- **Task instructions**
Starting at the first line of the listing below and ending at the line with "of elements -/", copy each line exactly.

- **Information given**
-- ==== Sys2Proof/Machine/EvEngine.lean ====
section
/-!
DEFINITION. The copy engine at work: a command's elements (R224), conversions (R225), tiles pushed to a ring (R228), errors
(R229) and the arrival at the completion barrier word (R231, R234).
-/
namespace Sys2Proof.Machine

/-! ## Places of elements -/

/-- Bytes of an element as the engine takes it (R224); a block's bytes for the blocked formats. -/
def engBytes (f blk : Nat) : Nat := if f = 0 then 1 else if isSparse f then 128 else blockBytes f blk
/-- One side of a command: base, format, block exponent, mode, strides of dimensions 1 to 3, row offsets of CPYG or CPYSC. -/
structure Side where
  ea : Nat
  f : Nat
  blk : Nat
  mode : Mode
  s1 : Int
  s2 : Int
  s3 : Int
  /-- TCM offset of the index list that replaces s1 -/
  list : Option Nat := none
  deriving DecidableEq, Repr
def copyModes : Instr → Mode × Mode
  | .cpy _ _ _ _ _ sm dm | .cpyg _ _ _ _ _ sm dm | .cpysc _ _ _ _ _ sm dm => (sm, dm)
  | .cpys _ _ _ _ _ sm => (sm, .L)
  | _ => (.L, .L)
def copyClfe : Instr → Bool
  | .cpy _ _ _ k _ _ _ | .cpyg _ _ _ k _ _ _ | .cpysc _ _ _ k _ _ _ => k
  | .cpys _ _ _ k _ _ => k
  | _ => false
def copyEv : Instr → Bool
  | .cpy _ _ _ _ e _ _ | .cpyg _ _ _ _ e _ _ | .cpysc _ _ _ _ e _ _ => e
  | .cpys _ _ _ _ e _ => e
  | _ => false
def CopyCmd.srcSide (q : CopyCmd) : Side :=
  let st (k : Nat) : Int := (descField q.desc k).toInt
  { ea := vaof q.src, f := fmtof q.src, blk := blkof q.src, mode := (copyModes q.instr).1, s1 := st 1, s2 := st 2, s3 := st 3
    list := match q.instr with | .cpyg _ _ _ _ _ _ _ => some (descField q.desc 1).toNat | _ => none }
def CopyCmd.dstSide (q : CopyCmd) : Side :=
  let st (k : Nat) : Int := (descField q.desc k).toInt
  { ea := vaof q.dst, f := fmtof q.dst, blk := blkof q.dst, mode := (copyModes q.instr).2, s1 := st 4, s2 := st 5, s3 := st 6
    list := match q.instr with | .cpysc _ _ _ _ _ _ _ => some (descField q.desc 4).toNat | _ => none }
/-- Elements of a command, and the traversal's indices of element e (R224). -/
def CopyCmd.total (q : CopyCmd) : Nat := descCount q.desc 0 * descCount q.desc 1 * descCount q.desc 2 * descCount q.desc 3
def CopyCmd.index (q : CopyCmd) (e k : Nat) : Nat :=
  let n (j : Nat) : Nat := descCount q.desc j
  match k with
  | 0 => e % n 0
  | 1 => e / n 0 % n 1
  | 2 => e / (n 0 * n 1) % n 2
  | _ => e / (n 0 * n 1 * n 2)
/-- A row's offset in the index list, whose entries are read as mode-L words of the issuing core (R224). -/
def State.rowOffset (s : State) (c : Nat) (sup : Bool) (list r : Nat) : Except FaultInfo Int :=
  match s.check c sup 0 .engine .engRead .L (list + 4 * r) 4 4 false with
  | .ok bytes =>
    if (s.badIn bytes).isSome then .error { code := 0x1E, acc := 5, eva := list + 4 * r } else .ok (sext (s.readB bytes) 32)
  | .fault f => .error f
  | .miss _ => .ok 0
/-- Address of element e's bytes, or of the block that holds it. -/
def State.elemAddr (s : State) (c : Nat) (q : CopyCmd) (d : Side) (e : Nat) : Except FaultInfo Nat :=
  let row : Except FaultInfo Int := match d.list with
    | some l => s.rowOffset c q.sup (l % 2 ^ 17) (q.index e 1)
    | none => .ok ((q.index e 1 : Int) * d.s1)
  match row with
  | .error f => .error f
  | .ok r => .ok (eaAdd d.ea ((q.index e 0 / blockElems d.f d.blk * engBytes d.f d.blk : Nat) + r + (q.index e 2 : Int) * d.s2 + (q.index e 3 : Int) * d.s3))
def engAlign (f : Nat) : Nat := if f = 0 || isMx f || f = 0x19 then 1 else if isSparse f then 128 else accsize f
/-- The checks of R93 at the element e of a side: its bytes. -/
def State.elemCheck (s : State) (c : Nat) (q : CopyCmd) (d : Side) (write fe : Bool) (e : Nat) : Except FaultInfo Chk :=
  match s.elemAddr c q d e with
  | .error f => .error f
  | .ok ea => .ok (s.check c q.sup q.asid .engine (if write then .engWrite else .engRead) d.mode ea (engBytes d.f d.blk) (engAlign d.f) fe)

/-! ## Conversion (R225) -/

/-- A line with its reserved header bits and bytes zero (R88). -/
def lineClean (f v : Nat) : Nat :=
  let g := lineCover f / 4
  v % 2 ^ (4 * g) + 2 ^ 128 * (v / 2 ^ 128 % 2 ^ (16 * accsize (lineFmt f) * g))
def intVal (f b : Nat) : Int := if f ≤ 4 then sext b (8 * accsize f) else ((b % 2 ^ (8 * accsize f) : Nat) : Int)
def intSat (f : Nat) (v : Int) : Nat :=
  let n := 8 * accsize f
  let lo : Int := if f ≤ 4 then -(2 ^ (n - 1) : Nat) else 0
  let hi : Int := if f ≤ 4 then (2 ^ (n - 1) : Nat) - 1 else (2 ^ n : Nat) - 1
  wrap (clamp lo hi v) n
/-- A floating-point value encoded in a format without blocks, and the generator after it. -/
def engEnc (t : Option (BitVec 8192)) (f : Nat) (seed : Word) (v : FVal) : Nat × Word :=
  let o := match fltFmt f with
    | some g => rnd g .rne seed v
    | none => tabEnc t seed v
  (o.bits, o.seed)
def engEncAll (t : Option (BitVec 8192)) (f : Nat) : Word → List FVal → List Nat × Word
  | seed, [] => ([], seed)
  | seed, v :: l =>
    let r := engEnc t f seed v
    let (bs, sd) := engEncAll t f r.2 l
    (r.1 :: bs, sd)
/-- Blocks of 32 values encoded one after another. -/
def engBlocks (f : Nat) : Nat → Word → List FVal → List Nat × Word
  | 0, seed, _ => ([], seed)
  | n + 1, seed, l =>
    let r := mxEncode f seed (l.take 32)
    let (bs, sd) := engBlocks f n r.seed (l.drop 32)
    (r.bits :: bs, sd)
/-- The copy keeps every bit: equal codes, for 0x19 equal block exponents. -/
def sameCode (sf sblk df dblk : Nat) : Bool := sf == df && (sf != 0x19 || sblk == dblk)
/-- The pieces `l` of a unit's source converted into pieces of the destination (Table 12.3). -/
def engConvert (t : Option (BitVec 8192)) (sf sblk df dblk : Nat) (seed : Word) (l : List Nat) : List Nat × Word :=
  if sameCode sf sblk df dblk then (if isSparse sf then l.map (lineClean sf) else l, seed)
  else if isIntFmt sf && isIntFmt df then (l.map fun b => intSat df (intVal sf b), seed)
  else
    let vs := l.flatMap fun b => (span 0 (blockElems sf sblk)).map (blockVal sf sblk t b)
    if isMx df then engBlocks df (vs.length / 32) seed vs else engEncAll t df seed vs
/-- Elements of a unit: the larger of the two blocks; one where the bits are copied. -/
def unitElems (sf sblk df dblk : Nat) : Nat := Nat.max (blockElems sf sblk) (blockElems df dblk)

- **Exercise response**
-- ==== Sys2Proof/Machine/EvEngine.lean ====
section
/-!
DEFINITION. The copy engine at work: a command's elements (R224), conversions (R225), tiles pushed to a ring (R228), errors
(R229) and the arrival at the completion barrier word (R231, R234).
-/
namespace Sys2Proof.Machine

/-! ## Places of elements -/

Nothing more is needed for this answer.